First, let's find the number of moles of each reactant:
Moles of CaCl2 = volume (in liters) x molarity
Moles of CaCl2 = 0.060 L x 0.150 mol/L
Moles of CaCl2 = 0.009 mol
Moles of AgNO3 = volume (in liters) x molarity
Moles of AgNO3 = 0.050 L x 0.100 mol/L
Moles of AgNO3 = 0.005 mol
Now, we need to determine the limiting reactant. The limiting reactant is the one that is completely consumed in the reaction and determines the maximum amount of product that can be formed.
To determine the limiting reactant, we compare the molar ratios of the reactants based on the balanced equation. The balanced equation for the reaction between CaCl2 and AgNO3 is:
CaCl2 + 2AgNO3 -> Ca(NO3)2 + 2AgCl
The stoichiometric ratio between CaCl2 and AgNO3 is 1:2. So, for every 1 mole of CaCl2, we need 2 moles of AgNO3.

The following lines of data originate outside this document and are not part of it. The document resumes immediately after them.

-- ==== Sys2Proof/Machine/Dispatch.lean ====
section
/-! DEFINITION. One arm per command: a direct call of its meaning. -/
namespace Sys2Proof.Machine
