/-- From R153, R511. Operations on a table answer in CLS_TBL_STATUS: ADD and DELETE stage a rule, they are refused with
status 4 while no stage is open, and an op the table does not support answers 8. WRITE_AT and READ of the load
balancer's tables, and MOVE and LOCATE in a TCAM slice. Choices of the model in it: log entry 34. -/
def Obligations.TableOperations : Prop :=
  (∀ (s : State) (index : BitVec 32), s.dev.forwards = true →
      let fs := [(F.CLS_TBL_CMD_index, 0), (F.CLS_TBL_CMD_table, 0), (F.CLS_TBL_STATUS_code, 0), (F.CLS_TBL_STATUS_result, 0),
        (F.CLS_TBL_STATUS_busy, 0)]
      (s.dev.fld F.CLS_GEN_STATUS_stage_open = 1 → index.toNat < 0xFFFFF → s.dev.cls.rules.find? ⟨index.toNat, 0, 0⟩ = none →
        Does (.tblAdd .CLS_RULE_TBL index) s [.cls] fs (fun d =>
          (∃ r, d.cls.rules.find? ⟨index.toNat, 0, 0⟩ = some r ∧ r.birth = s.dev.stagedGen ∧ r.death = none ∧ r.state = 1 ∧
            r.action = leAt s.dev.tblData 0 3 % 2 ^ 18) ∧
          d.fld F.CLS_TBL_STATUS_code = 0 ∧ d.fld F.CLS_TBL_STATUS_result = index.toNat)) ∧
      (∀ r, s.dev.fld F.CLS_GEN_STATUS_stage_open = 1 → index.toNat < 0xFFFFF →
        s.dev.ruleAt index.toNat s.dev.stagedGen = some r → r.birth ≠ s.dev.stagedGen →
        Does (.tblDelete .CLS_RULE_TBL index) s [.cls] fs (fun d =>
          d.cls.rules.find? ⟨index.toNat, 0, 0⟩ =
            some { r with death := some s.dev.stagedGen, revoke := leAt s.dev.tblData 4 1 % 2 == 1 } ∧
          d.fld F.CLS_TBL_STATUS_code = 0 ∧ d.fld F.CLS_TBL_STATUS_result = index.toNat)) ∧
      (∀ t ∈ [TableId.TCAM, .CLS_RULE_TBL, .CLS_ACTION_TBL, .LBL_NH_TBL],
        ∀ i ∈ [Instr.tblAdd t index, .tblDelete t index], s.dev.fld F.CLS_GEN_STATUS_stage_open = 0 →
        Does i s evtParts fs (fun d => d.fld F.CLS_TBL_STATUS_code = 4 ∧ d.evtPending Ev.CLS_STAGE_CLOSED.code = true)) ∧
      (∀ i ∈ [Instr.tblMove .CLS_RULE_TBL index, .tblLocate .CLS_ACTION_TBL index, .tblWriteAt .CLS_LPM_TBL index,
          .tblAdd .LBL_SVC_TBL index, .tblDelete .LBL_BACKEND_TBL index, .tblRead .SCH_LEAF_CNT index],
        Does i s [] fs (fun d => d.fld F.CLS_TBL_STATUS_code = 8))) ∧
  (∀ (s : State) (index : BitVec 32), s.dev.forwards = true →
      let fs := [(F.CLS_TBL_CMD_index, 0), (F.CLS_TBL_CMD_table, 0), (F.CLS_TBL_STATUS_code, 0), (F.CLS_TBL_STATUS_result, 0),
        (F.CLS_TBL_STATUS_busy, 0)]
      (index.toNat < 16384 →
        Does (.tblWriteAt .LBL_SVC_TBL index) s [.tbls] fs (fun d =>
          (∀ w < 4, d.tw .LBL_SVC_TBL 0 index.toNat w = leAt s.dev.tblData (8 * w) 8) ∧ d.fld F.CLS_TBL_STATUS_code = 0)) ∧
      (index.toNat < 16384 →
        Runs (.tblRead .LBL_SVC_TBL index) s (fun d =>
          (∀ w < 4, leAt d.tblData (8 * w) 8 = s.dev.tw .LBL_SVC_TBL 0 index.toNat w % 2 ^ 64) ∧
          d.fld F.CLS_TBL_STATUS_code = 0 ∧ d.fld F.CLS_TBL_STATUS_result = index.toNat ∧ d.tbls = s.dev.tbls)) ∧
      (∀ p e, s.dev.tblSlices = [p] → s.dev.tcam p index.toNat = some e →
        let b := leAt s.dev.tblData 0 2
        s.dev.moveOk p index.toNat b = true →
        Does (.tblMove .TCAM index) s [.cls] fs (fun d => d.tcam p b = some e ∧ d.tcam p index.toNat = none ∧
          d.fld F.CLS_TBL_STATUS_code = 0 ∧ d.fld F.CLS_TBL_STATUS_result = b)) ∧
      (∀ p x, s.dev.tblSlices = [p] → (s.dev.slice p).find? (fun x => x.2.rule == index.toNat % 2 ^ 20) = some x →
        Does (.tblLocate .TCAM index) s [] fs (fun d =>
          d.fld F.CLS_TBL_STATUS_code = 0 ∧ d.fld F.CLS_TBL_STATUS_result = x.1 % 2 ^ 32)))
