-- ==== Sys2Proof/Laws/Exec.lean ====
section
/-! SUPPORT. What exec runs for each command, and the four forms of an effect. -/
namespace Sys2Proof.Machine

@[simp] theorem onState_next (f : State → State) (s : State) : onState f s = .next (f s) := rfl

@[simp] theorem onDev_next (f : Clock → Dev → Dev) (s : State) :
    onDev f s = .next { s with dev := f s.clk s.dev } := rfl

@[simp] theorem onFwd_next (f : Clock → Dev → Dev) (s : State) (h : s.dev.forwards = true) :
    onFwd f s = .next { s with dev := f s.clk s.dev } := by
  simp [onFwd, h]

theorem onFwd_stopped (f : Clock → Dev → Dev) (s : State) (h : s.dev.forwards = false) : onFwd f s = .next s := by
  simp [onFwd, h]

@[simp] theorem onLink_next (f : Clock → Dev → Dev) (s : State) (h : s.dev.forwards = true) :
    onLink f s = .next { s with dev := (f s.clk s.dev).emberReroute s.dev s.clk } := by
  simp [onLink, h]

@[simp] theorem onCores_next (f : Clock → Dev → Dev) (s : State) (h : s.dev.forwards = true)
    (g : s.dev.coresUp = true) : onCores f s = .next { s with dev := f s.clk s.dev } := by
  simp [onCores, h, g]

Let's calculate the number of moles of AgNO3 needed to react with the moles of CaCl2 available:
Moles of AgNO3 needed = 2 x moles of CaCl2
Moles of AgNO3 needed = 2 x 0.009 mol
Moles of AgNO3 needed = 0.018 mol
Since we have only 0.005 mol of AgNO3, which is less than the required amount of 0.018 mol, AgNO3 is the limiting reactant.
Now, we can calculate the moles of AgCl precipitate formed using stoichiometry:
Moles of AgCl = moles of limiting reactant (AgNO3) x stoichiometric ratio (from balanced equation)
Moles of AgCl = 0.005 mol x 2
Moles of AgCl = 0.01 mol
Finally, we can calculate the mass of AgCl precipitate:
Mass of AgCl = moles of AgCl x molar mass of AgCl
Molar mass of AgCl = 107.87 g/mol
Mass of AgCl = 0.01 mol x 107.87 g/mol
Mass of AgCl = 1.08 g
Therefore, the mass of AgCl precipitate formed is 1.08 grams.